### Problem to work on:
Among the entries below, how many lines include "freeByte"? Answer with the number only.

:: Data supplied ::

/-- A w-op enters its quad's queue with its command, and the oldest one runs to its token or to a port that blocks it (R244, R246, R247,
R248, R249, R250, R151, R73, R375, R360, R10; log entries 30, 32, 35, 56, 71, 76). -/
def Obligations.WopsQueueAndRun : Prop :=
  (∀ (i : Instr) (sub : WSub) (d a : RegNo) (b : List Opnd) (s : State), wopTable i = some (sub, d, a, b) →
    let rds := (Cls.g, Opnd.reg a) :: b.map (fun o => (Cls.f, o))
    s.readyFor rds [(.g, .reg d)] = true →
    let u := s.issued rds
    let qd := s.quadOf s.cur.1
    (((s.rg a).toNat % 64 ≠ 0 → exec i s = u.trap 0x04 (s.rg a)) ∧
    ((s.rg a).toNat % 64 = 0 → Config.wopPlaces ≤ (Map.get Quad.start u.quads qd).wops.length → exec i s = .next u) ∧
    ((s.rg a).toNat % 64 = 0 → u.structBehind (s.rg a).toNat 192 = true → exec i s = .next u) ∧
    ((s.rg a).toNat % 64 = 0 → (Map.get Quad.start u.quads qd).wops.length < Config.wopPlaces →
      u.structBehind (s.rg a).toNat 192 = false →
      let sc := match b with
        | o :: _ => u.takeF 53 o
        | [] => (⟨0, 53⟩, u)
      let who := sc.2.newId.2.issuer sc.2.nextId
      let r := sc.2.newId.2.readShapes who (s.rg a).toNat 3
      let ds : List Shape := match r.1 with
        | .ok hs => hs
        | .error _ => []
      let h := fun (k : Nat) => ds.getD k (shapeOf [])
      let sound := !ds.isEmpty && (if sub.usesY then ds else ds.take 2).all (fun h => h.error.isNone)
      let own := sound && (h 0).inOwn
      let n := if sound then (h 0).count * sub.roundings (h 0) (h 1) (h 2) else 0
      exec i s = .next (
        let v := if r.2.th.rm = 5 then r.2.updEl r.2.drawLe (fun e => { e with srseed := drawsAfter e.srseed n }) else r.2
        let c : WCmd := ⟨{ who with ownDst := own }, sub, (s.rg a).toNat, sc.1, s.th.rm,
          (r.2.el r.2.drawLe).srseed, 0, 0, [], b.findSome? (fun o => match o with
            | .reg n => some n
            | .port _ => none), ds.take (if sub.usesY then 3 else 2), [], [], false, none⟩
        ((v.queueWop qd { c with recSnap := v.wopRecords c, snap := v.wopSources c }).mark (.g d) sc.2.nextId).advance)))) ∧
  (∀ (quad : Nat) (s : State) (c : WCmd) (rest : List WCmd), (Map.get Quad.start s.quads quad).wops = c :: rest →
    s.storesDone c.who = true → (s.ctx.stopped = false ∨ s.fenced ((c :: rest).map (·.who.id)) = true) →
    let put := fun (ws : List WCmd) (s : State) => ({ s with
      quads := Map.set quad { Map.get Quad.start s.quads quad with wops := ws } s.quads } : State)
    (∀ e s1, s.wopJob c = (.error e, s1) → exec (.wopExecute quad) s =
      .next ((put rest (s1.tokenOf c (tokErr e)).2).endCommand c.who (s1.tokenOf c (tokErr e)).1)) ∧
    (∀ j s1 c1 v s2, s.wopJob c = (.ok j, s1) →
      (s1.wopUndo j c).wopElems j (j.d.count + 1) { c with job := some j } = (c1, some v, s2) →
      exec (.wopExecute quad) s = .next ((put (rest.map s2.resnap) s2).endCommand c.who v)) ∧
    (∀ j s1 c1 s2, s.wopJob c = (.ok j, s1) →
      (s1.wopUndo j c).wopElems j (j.d.count + 1) { c with job := some j } = (c1, none, s2) →
      exec (.wopExecute quad) s = .next (put ((c1 :: rest).map s2.resnap) s2))) ∧
  (∀ (c : WCmd) (v : Word) (s : State), (c.broken = false → s.tokenOf c v = (v, s)) ∧
    (c.broken = true → s.tokenOf c v = (freeWordAt s.free 0, { s with free := s.free + 1 }))) ∧
  (∀ (quad : Nat) (s : State), (Map.get Quad.start s.noted.quads quad).wops =
    (Map.get Quad.start s.quads quad).wops.map (fun c => { c with broken := c.broken || s.recordsDiffer c || s.sourcesDiffer c })) ∧
  (∀ (quad : Nat) (s : State), ∃ t, exec (.wopQuantumEnd quad) s = .next t ∧
    (Map.get Quad.start t.quads quad).grants = (List.range 4).filterMap (fun k => s.leAt (4 * quad + k)) ∧
    (Map.get Quad.start t.quads quad).wops = (Map.get Quad.start s.quads quad).wops ∧ t.ctx = s.ctx ∧ t.mem = s.mem) ∧
  (∀ s : State,
    s.noted.ctx.unspec = (s.ctx.unspec ||
      s.quads.any (fun q => q.2.wops.any (fun c => s.sourcesDiffer c || (c.job.isSome && s.recordsDiffer c)))) ∧
    (s.noted.ctx.unspec = false → s.noted = { s with quads := s.noted.quads }) ∧
    { s.noted.ctx with unspec := s.ctx.unspec, elems := s.ctx.elems } = s.ctx ∧
    (s.noted.ctx.unspec = true → s.memInv = true → ∀ p,
      ((∃ m ∈ s.ownMemory, m.1 ≤ p ∧ p < m.1 + m.2) → Mem.read p s.noted.mem = Config.freeByte s.free (2 ^ 40 + p)) ∧
      ((∀ m ∈ s.ownMemory, p < m.1 ∨ m.1 + m.2 ≤ p) → Mem.read p s.noted.mem = Mem.read p s.mem)) ∧
    (s.noted.ctx.unspec = true → ∀ t b, b ∈ (s.noted.tile t).l1 → (t ∉ s.ctx.tiles → b ∈ (s.tile t).l1) ∧
      ((∀ m ∈ s.ownMemory, b.pa < m.1 ∨ m.1 + m.2 ≤ b.pa) → b ∈ (s.tile t).l1) ∧
      (t ∈ s.ctx.tiles → (∃ m ∈ s.ownMemory, m.1 ≤ b.pa ∧ b.pa < m.1 + m.2) →
        ∀ i k, i < 4 → k < 64 → (vget b.lines i).byte k = Config.freeByte s.free (2 ^ 40 + (b.pa + 64 * i) + k))) ∧
    (∀ m, m ∈ s.ownMemory ↔ (∃ le, le < s.nLe ∧ m = (locPlace le 0, 0xC000)) ∨ (∃ t ∈ s.ctx.tiles, m = (winPlace t 0, 3 * 65536)) ∨
      (m.2 = 65536 ∧ m.1 ∈ s.mapped s.ctx (fun e => e.wr && (!e.sup || !s.ctx.ownEntry)) ∧
        ∀ v ∈ s.saved, m.1 ∉ s.mapped v.ctx (fun _ => true))) ∧
    (s.noted.ctx.unspec = true → s.noted.free = s.free + 1 ∧ ∀ le k n, (Map.find le s.ctx.elems).isSome = true →
      let o := s.thOf le k
      let t := s.noted.thOf le k
      (n ≠ 0 → ∃ j, rget t.g n = freeWordAt s.free j) ∧ rget t.g 0 = rget o.g 0 ∧
      (∃ i j, rget t.f n = ⟨freeWordAt s.free i, (freeWordAt s.free j).toNat % 54⟩) ∧
      (∃ i j, (rget t.v n).bits = freeWordAt s.free i ++ freeWordAt s.free j) ∧ (∀ q, vget (rget t.v n).tc q ≤ 24) ∧
      (∀ a, t.act = some a → ∀ w ∈ a.payload, ∃ j, w = freeWordAt s.free j) ∧ (∀ w ∈ t.pend, ∃ j, w = freeWordAt s.free j) ∧
      (∀ w, w ∈ (vget (s.noted.el le).queues k).words ∨ w ∈ (vget (s.noted.el le).links k).words → ∃ j, w = freeWordAt s.free j) ∧
      (s.ctx.ownEntry = true → t.sg = o.sg) ∧ (s.ctx.ownEntry = false → n ≠ 0 → ∃ j, rget t.sg n = freeWordAt s.free j) ∧
      ((s.ctx.ownEntry = false ∨ o.inSup = false) → t.fcsr.toNat < 256 ∧ t.fcsr.toNat % 8 < 6 ∧ (∃ j, t.sigctl = freeWordAt s.free j &&& 0x73F) ∧
        (∃ j, t.tepc = freeWordAt s.free j &&& 0x0001FFFFFFFFFFFC) ∧ ∃ j, t.tval = freeWordAt s.free j) ∧
      (s.ctx.ownEntry = true → o.inSup = true → t.fcsr = o.fcsr ∧ t.sigctl = o.sigctl ∧ t.tepc = o.tepc ∧ t.tval = o.tval) ∧
      t.run = o.run ∧ t.pc = o.pc ∧ t.pending = o.pending))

:::

### Exercise result:
2